The Diocese of Scranton is reporting a projected Catholic school enrollment drop of 9.4% for the 2008-09 academic year. There seem to be a variety of factors behind this decline, including a poor economy and an ongoing dispute between the teachers union and the diocese.
There may also be a third factor:
Mass attendance has also decreased over the years. About 36 percent of registered parishioners currently attend Mass on Sundays. [Diocesan spokesman William] Genello was unable to provide a number from prior years, but said there has been a definite decrease.
“When you make a commitment to send your child to Catholic school, it’s an indication of the value you put on your faith as well,” Mr. Genello said. “If the majority of people are not attending Mass, you have to also wonder whether that affects their decision regarding Catholic schools.”
Mr. Genello may be blowing some smoke here in an effort to deflect criticism away from what many see as his employer's management blunders, but it is also possible that he does have a point.

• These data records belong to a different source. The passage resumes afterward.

/-- The major and the fields of a 64-bit instruction (R58-R64); none for any other. -/
def parts64 (i : Instr) : Option (Nat × Op64) :=
  match i with
  | .vsetvl f => some (0x00, f)
  | .vsettype f => some (0x01, f)
  | .vloop f => some (0x02, f)
  | .vstrip f => some (0x03, f)
  | .vnext f => some (0x04, f)
  | .vget f => some (0x05, f)
  | .vadd f => some (0x08, f)
  | .vsub f => some (0x09, f)
  | .vrsub f => some (0x0A, f)
  | .vmul f => some (0x0B, f)
  | .vmulh f => some (0x0C, f)
  | .vmulhu f => some (0x0D, f)
  | .vmac f => some (0x0E, f)
  | .vdiv f => some (0x0F, f)
  | .vdivu f => some (0x10, f)
  | .vrem f => some (0x11, f)
  | .vremu f => some (0x12, f)
  | .vmin f => some (0x13, f)
  | .vmax f => some (0x14, f)
  | .vminu f => some (0x15, f)
  | .vmaxu f => some (0x16, f)
  | .vand f => some (0x17, f)
  | .vor f => some (0x18, f)
  | .vxor f => some (0x19, f)
  | .vandn f => some (0x1A, f)
  | .vshl f => some (0x1B, f)
  | .vshr f => some (0x1C, f)
  | .vsra f => some (0x1D, f)
  | .vshrr f => some (0x1E, f)
  | .vsadd f => some (0x1F, f)
  | .vsaddu f => some (0x20, f)
  | .vssub f => some (0x21, f)
  | .vssubu f => some (0x22, f)
  | .vpmac f => some (0x23, f)
  | .vpopc f => some (0x24, f)
  | .vclz f => some (0x25, f)
  | .vctz f => some (0x26, f)
  | .vabsd f => some (0x27, f)
  | .vcmp f => some (0x28, f)
  | .vsel f => some (0x29, f)
  | .vbcast f => some (0x2A, f)
  | .viota f => some (0x2B, f)
  | .vfadd f => some (0x30, f)
  | .vfsub f => some (0x31, f)
  | .vfmul f => some (0x32, f)
  | .vfma f => some (0x33, f)
  | .vfnma f => some (0x34, f)
  | .vfdiv f => some (0x35, f)
  | .vfsqrt f => some (0x36, f)
  | .vfrcp f => some (0x37, f)
  | .vfrsq f => some (0x38, f)
  | .vfexp2 f => some (0x39, f)
  | .vflog2 f => some (0x3A, f)
  | .vftanh f => some (0x3B, f)
  | .vfmin f => some (0x3C, f)
  | .vfmax f => some (0x3D, f)
  | .vfcmp f => some (0x3E, f)
  | .vfclass f => some (0x3F, f)
  | .vfsgnj f => some (0x40, f)
  | .vfsgnjn f => some (0x40, f)
  | .vfsgnjx f => some (0x40, f)
  | .vcvt f => some (0x50, f)
  | .vquant f => some (0x51, f)
  | .vdeq f => some (0x52, f)
  | .vnarrow f => some (0x53, f)
  | .vwiden f => some (0x54, f)
  | .vld f => some (0x58, f)
  | .vlds f => some (0x59, f)
  | .vldx f => some (0x5A, f)
  | .vldr f => some (0x5B, f)
  | .vst f => some (0x5C, f)
  | .vsts f => some (0x5D, f)
  | .vstx f => some (0x5E, f)
  | .vstr f => some (0x5F, f)
  | .vgld f => some (0x60, f)
  | .vscc f => some (0x61, f)
  | .vldk f => some (0x62, f)
  | .vstk f => some (0x63, f)
  | .vamo f => some (0x64, f)
  | .vldff f => some (0x65, f)
  | .vperm f => some (0x70, f)
  | .vslup f => some (0x71, f)
  | .vsldn f => some (0x72, f)
  | .vreshape f => some (0x73, f)
  | .vcompr f => some (0x74, f)
  | .vexpnd f => some (0x75, f)
  | .vred f => some (0x76, f)
  | .vredx f => some (0x77, f)
  | .vscan f => some (0x78, f)
  | .vext f => some (0x79, f)
  | .vsortk f => some (0x7A, f)
  | .vmv f => some (0x7B, f)
  | .vmvRow f => some (0x7B, f)
  | .mlog f => some (0x80, f)
  | .mpopc f => some (0x81, f)
  | .mfirst f => some (0x82, f)
  | .mpush f => some (0x83, f)
  | .minv f => some (0x84, f)
  | .mpop f => some (0x85, f)
  | .bempty f => some (0x86, f)
  | .bany f => some (0x87, f)
  | .mset f => some (0x88, f)
  | .pmrd f => some (0x89, f)
  | .pmclr f => some (0x8A, f)
  | .mshape f => some (0x90, f)
  | .wld f => some (0x91, f)
  | .wswap f => some (0x92, f)
  | .mma f => some (0x93, f)
  | .mmat f => some (0x94, f)
  | .mzero f => some (0x95, f)
  | .tmv f => some (0x96, f)
  | .tcol f => some (0x97, f)
  | .tld f => some (0x98, f)
  | .cpy f => some (0xA0, f)
  | .evcfgCnt f => some (0xA1, f)
  | .evcfgTerm f => some (0xA1, f)
  | .evpulse f => some (0xA2, f)
  | .tkwait f => some (0xA3, f)
  | .tkpush f => some (0xA4, f)
  | .waitc f => some (0xA5, f)
  | .vfence f => some (0xA6, f)
  | .vqdrain => some (0xA7, blank64)
  | .nmopAdamw f => some (0xA8, f)
  | .nmopSgdm f => some (0xA8, f)
  | .nmopScadd f => some (0xA8, f)
  | .nmopClr f => some (0xA8, f)
  | .nmfen f => some (0xA9, f)
  | .coll f => some (0xAA, f)
  | .dreg f => some (0xB0, f)
  | .dunreg f => some (0xB1, f)
  | .dmodeOff f => some (0xB2, f)
  | .dmodeFwd f => some (0xB2, f)
  | .dmodeRev f => some (0xB2, f)
  | .galset f => some (0xB3, f)
  | .galmark f => some (0xB4, f)
  | .galcut f => some (0xB5, f)
  | .adjld f => some (0xB6, f)
  | .adjclr f => some (0xB7, f)
  | .pwb f => some (0xB8, f)
  | .psync => some (0xB9, blank64)
  | .rsend f => some (0xC0, f)
  | .rrecv f => some (0xC1, f)
  | .rredst f => some (0xC2, f)
  | .rslot f => some (0xC3, f)
  | .rfen => some (0xC4, blank64)
  | .rpoll f => some (0xC5, f)
  | .ctxsv f => some (0xC8, f)
  | .ctxrs f => some (0xC9, f)
  | .tlbinv f => some (0xCA, f)
  | _ => none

Here in DOR we have seen our Mass attendance rate fall from 32% in 2000 to just under 25% last year. In those same 7 years we also saw tuition skyrocket while Catholic school enrollment plummeted. I tend to believe that soaring tuition played a much larger role than declining Mass attendance, but I also think it's impossible the discount the latter entirely.
Update: FWIW, I can relate somewhat to Mr. Genello when he says,
"If the majority of people are not attending Mass, you have to wonder whether that affects their decision regarding Catholic schools."
This past year I taught religious ed to a combined group of nine 7th- and 8th-graders. Two of my students attended Mass regularly with their families, one showed up only when it was his/her turn to serve, and the other six came on Christmas and Easter, maybe.